Frequently Asked Questions#

General#

How do I get started?#

For installation instructions, check the installation guide. For a quick working example, see the User Guide. For detailed API usage, refer to the API documentation.

If your question is not answered here, please submit a Github Issue.

What hardware does this support?#

ALCHEMI Toolkit-Ops runs on:

CUDA-capable NVIDIA GPUs (Compute Capability 8.0+, i.e. A100 and newer)
CPU execution via NVIDIA Warp (x86 and ARM, including Apple Silicon)

For best performance, we recommend CUDA 12+ with driver version 570.xx or newer. See the installation guide for full prerequisites.

I need a kernel that does not exist yet#

If the existing API is missing functionality you need and you think it would benefit the community, please start a discussion on Github Issues.

Neighbor Lists#

What is the difference between cell_list and naive algorithms?#

The two algorithm families have different computational complexity:

cell_list() uses spatial decomposition for O(N) scaling. It is optimized for large systems (roughly >5000 atoms) where the cutoff is small relative to the simulation box.
naive_neighbor_list() computes all pairwise distances for O(N²) scaling. It has lower overhead and can be faster for smaller systems.
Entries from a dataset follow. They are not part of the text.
-- ==== Sys2Proof/Machine/State.lean ====
section
/-!
DEFINITION. The state of the whole device as plain data, and the state after reset. INVENTORY.md lists every field
with the rule that names it.
-/

namespace Sys2Proof.Machine

/-- Reasons for which the machine stops with a fault. -/
inductive Fault
  /-- Raised by every instruction meaning when no fragment is issuing, so that no slice could execute the
  instruction. Safe: `step` never executes an instruction without one (DESIGN CHOICE, log 1). -/
  | noIssuer
  deriving DecidableEq, Repr

/-- Reasons for which a step is refused. -/
inductive Refusal
  /-- Raised by an arm of `exec` whose instruction has no meaning yet. Safe: nothing can be proved of it. -/
  | notModelled (mnemonic : String)
  deriving DecidableEq, Repr

/-! ## Values -/

/-- What a poisoned value carries: the cause its consumer takes (0x15 POISON, or the cause of procedural poison) and
the block number (R60, R123). -/
structure Poison where
  cause : BitVec 8
  block : W32
  deriving DecidableEq, Repr

/-- A 32-bit register or queue value, with its poison mark (R60). -/
structure Val where
  bits   : W32
  poison : Option Poison
  deriving DecidableEq, Repr

/-- A byte and the poison that a read of it delivers (R60). -/
abbrev PByte := Byte × Option Poison

/-- A poison mark on granule `idx` of a storage (R60). -/
structure PoisonAt where
  idx    : Nat
  poison : Poison
  deriving DecidableEq, Repr

/-- Zero, not poisoned. -/
def Val.zero : Val := { bits := 0, poison := none }

/-- A value that is not poisoned. -/
def Val.of (b : W32) : Val := { bits := b, poison := none }

/-! ## Memory -/

/-- A memory: address and byte pairs, addresses strictly rising, no entry equal to what an unlisted address reads as. -/
abbrev Memory := List Host.Cell

/-- What an unlisted byte of device memory or scratchpad reads as (DESIGN CHOICE, log 3). -/
def memDefault (_ : Nat) : Byte := 0

/-- The canonical form of a memory whose unlisted addresses read as `dflt`. -/
def Memory.ok (dflt : Nat → Byte) : Memory → Bool
  | [] => true
  | [c] => decide (c.2 ≠ dflt c.1)
  | c :: d :: m => decide (c.2 ≠ dflt c.1) && decide (c.1 < d.1) && Memory.ok dflt (d :: m)

/-- The canonical form of a device memory or scratchpad. -/
def Memory.wf (m : Memory) : Bool := Memory.ok memDefault m

/-! ## Slices -/

/-- The read routes (R36). -/
inductive Path | g | k | s | t
  deriving DecidableEq, Repr

/-- What a fragment waits for before its next instruction can issue (R166). -/
inductive Wait
  /-- Nothing: its instruction may issue. -/
  | none
  /-- SW: the outstanding variable-latency results of its lanes (R165). -/
  | marker
  /-- A value of queue `q`, past `skip` earlier ones, for each of `lanes` (R154, R205). -/
  | pop (q : Nat) (lanes : Lanes) (skip : Nat)
  /-- Room for one entry in each of `n` queues from `q` on (R154, R156). -/
  | push (q n : Nat)
  /-- Queues of `mask` to hold no entry (R234). -/
  | qsync (mask : BitVec 8)
  /-- The slip to be at most `n` (R235). -/
  | slip (n : W32)
  /-- A path counter to be at most `n` (R236). -/
  | ctr (path : Path) (n : W32)
  /-- A path counter to be below 63 (R86). -/
  | ctrFull (path : Path)
  /-- WAITALL (R237). -/
  | all (mem : Bool)
  /-- Earlier accesses and engine operations, by identity, to be performed (R27, R68, R69, R71). -/
  | accs (ids : List Nat)
  /-- The same, where one of them waits for data of qs (R69). -/
  | qs (ids : List Nat)
  /-- An entry of the store buffer of 32 (R69). -/
  | storeBuffer
  /-- `n` entries of the range-lock table (R80). -/
  | locks (n : Nat)
  /-- Fewer than 64 copy and gather operations on the core (R295). -/
  | engines
  /-- The team barrier, from a SYNCT with or without SW (R165, R169). -/
  | barrier (sw : Bool)
  /-- Ticket `t` at barrier offset `off` (R293). -/
  | ticket (off : W32) (t : BitVec 16)
  /-- RACQ, to hold `n` blocks (R240). -/
  | racq (n : Nat)
  /-- RREL: no outstanding write to a register at or above `n` (R241). -/
  | rrel (n : Nat)
  /-- The instruction bytes at its PC (R164). -/
  | fetch
  /-- A page of 2^`bits` bytes at IA `ia`, missing, with its record written (R20, R174). -/
  | page (ia : IA) (bits : Nat)
  /-- Vanar messages to be acknowledged (R89). -/
  | msgs (l : List (Nat × W32))
  /-- CSAVE: the messages that carry an image under a number to be acknowledged (R323). -/
  | saving (seq : W32) (l : List (Nat × W32))
  /-- CSAVE: every path of a message that carries its image has failed (R323, R363). -/
  | saveLost
  /-- A procedural block that is FILLING (R114). -/
  | block (die entry blk : Nat)
  /-- GPL.WAIT (R310). -/
  | power
  /-- Room in the owner's present queue (R326). -/
  | present
  /-- PREEMPT, which holds `n` cores, to see the tile passes on them end (R185, R322). -/
  | holding (n : Nat)
  deriving DecidableEq, Repr

/-- A fragment: a PC and a lane mask (R158). `join` is its join record, `none` for the outermost level. -/
structure Frag where
  slot    : Nat
  pc      : W64
  mask    : Lanes
  join    : Option Nat
  wait    : Wait
  handler : Bool
  run     : Nat
  deriving DecidableEq, Repr

/-- A join record (R158 to R160). -/
structure Join where
  id      : Nat
  addr    : W64
  mask    : Lanes
  parent  : Option Nat
  arrived : Lanes
  handler : Bool
  deriving DecidableEq, Repr

/-- Where a result goes. -/
inductive Dst
  | vec (n : Nat)
  /-- A scalar, which takes the value of one lane (R223). -/
  | sca (n lane : Nat)
  | pred (n : Nat)
  | none
  deriving DecidableEq, Repr

/-- An outstanding variable-latency result (R165). `regs` holds one list of lane values per destination register;
`ready` the lanes whose values are known, `pend` those not yet written; a scalar is pending in every lane of its fragment. `acc` names the access that delivers them,
`path` the counter it counts in (R86); `mat` marks a matrix result. -/
structure Out where
  id    : Nat
  dst   : Dst
  regs  : List (List Val)
  pend  : Lanes
  ready : Lanes
  acc   : Option Nat
  path  : Option Path
  mat   : Bool
  deriving DecidableEq, Repr

/-- Trap registers of a slice (Table 13-6). -/
structure TrapRegs where
  cause  : W32
  pc     : W64
  resume : W64
  info   : W32
  skid   : W32
  deriving DecidableEq, Repr

/-- How far a slice is in a halt (R191). -/
inductive Halt
  | running
  /-- A halt broadcast has been sent; `n` further instructions issued so far, at most 24. -/
  | skid (n : Nat)
  | halted
  deriving DecidableEq, Repr

/-- A counted load, by its path and its access, in issue order (R86). -/
structure Counted where
  path : Path
  acc  : Nat
  deriving DecidableEq, Repr

/-- One slice of a group (R150, R158). -/
structure SliceSt where
  scal   : List Val
  preds  : List Lanes
  ixs    : List Byte
  vregs  : List (List Val)
  frags  : List Frag
  stack  : List Frag
  joins  : List Join
  served : Nat
  counts : List Counted
  outs   : List Out
  trap   : TrapRegs
  timeh  : W32
  exited : Lanes
  halt   : Halt
  issued : Nat
  deriving DecidableEq, Repr

/-! ## Groups and teams -/

/-- A queue entry (R153, R154). `ready` marks the delivered lanes, `acc` the load that fills it. -/
structure QEntry where
  mask   : Lanes
  ready  : Lanes
  popped : Lanes
  vals   : List Val
  tag    : BitVec 4
  acc    : Option Nat
  deriving DecidableEq, Repr

/-- A queue and its depth (R153). -/
structure Queue where
  depth   : Nat
  entries : List QEntry
  deriving DecidableEq, Repr

/-- States of a group (Table 7-4). Eligible and parked follow from its fragments. -/
inductive Life | created | resident | halted | green
  deriving DecidableEq, Repr

/-- Kernel header (Table 8-2). -/
structure Kernel where
  cmax  : Nat
  cmin  : Nat
  ablk  : Nat
  grps  : Nat
  gen   : Bool
  pair  : Bool
  width : Nat
  scr   : Nat
  qd    : List Nat
  mprim : Nat
  mvert : Nat
  deriving DecidableEq, Repr

/-- Output of a mesh group (R314). -/
structure MeshOut where
  verts  : List (List W32)
  prims  : List W32
  ended  : Bool
  nvert  : Nat
  nprim  : Nat
  deriving DecidableEq, Repr

structure Group where
  gid      : Nat
  team     : Nat
  core     : Nat
  grp      : Nat
  slot     : Nat
  width    : Nat
  life     : Life
  a        : SliceSt
  c        : SliceSt
  queues   : List Queue
  ablk     : Nat
  held     : Nat
  reserve  : Nat
  quarters : List Nat
  qunits   : List Nat
  slipl    : W32
  lodcnt   : W32
  qmaskf   : W32
  meshdrop : W32
  codebook : List (BitVec 16)
  mesh     : MeshOut
  step     : Nat
  discarded : Lanes
  pixels   : Lanes
  deriving DecidableEq, Repr

/-- What a team was launched for. -/
inductive TeamKind
  | compute
  /-- A prompter of a block, at a depth, with the launches of its ancestors (R117, R120, R121). -/
  | prompter (die entry blk depth : Nat) (chain : List Nat)
  | mesh (draw : Nat)
  | tile (draw : Nat)
  deriving DecidableEq, Repr

/-- Arrivals at a team barrier (R169): the group, the lanes, and when. -/
structure Arrival where
  gid   : Nat
  lanes : Lanes
  at_   : W64
  deriving DecidableEq, Repr

/-- A fatal trap of a team, kept for its error record (R191, R192). -/
structure TrapRec where
  cause : BitVec 8
  slice : Slice
  grp   : Nat
  core  : Nat
  info  : W32
  pc    : W64
  time  : W64
  step  : W32
  deriving DecidableEq, Repr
The crossover point depends on hardware, system density, and cutoff radius. We recommend benchmarking both on your specific workload.

How does this compare to ASE neighbor lists?#

ASE provides CPU-based neighbor list implementations. ALCHEMI Toolkit-Ops differs in several ways:

GPU acceleration via NVIDIA Warp kernels
Native batch processing for multiple systems
torch.compile compatibility for ML training loops
Both dense (neighbor matrix) and sparse (COO) output formats

The acceleration is substantial, particularly for larger system sizes where GPU utilization is amortized.

Troubleshooting#

Using `torch.compile`#

Select kernels support torch.compile; those that do will say so in their docstrings. For torch.compile to work without graph breaks, you typically need to pre-allocate output tensors. See the neighbor list documentation for details on pre-allocation patterns.

We recommend reading the general torch.compile troubleshooting guide and the PhysicsNeMo performance tuning guide.

If a kernel is expected to be torch.compile compatible but is not working, please open a Github Issue.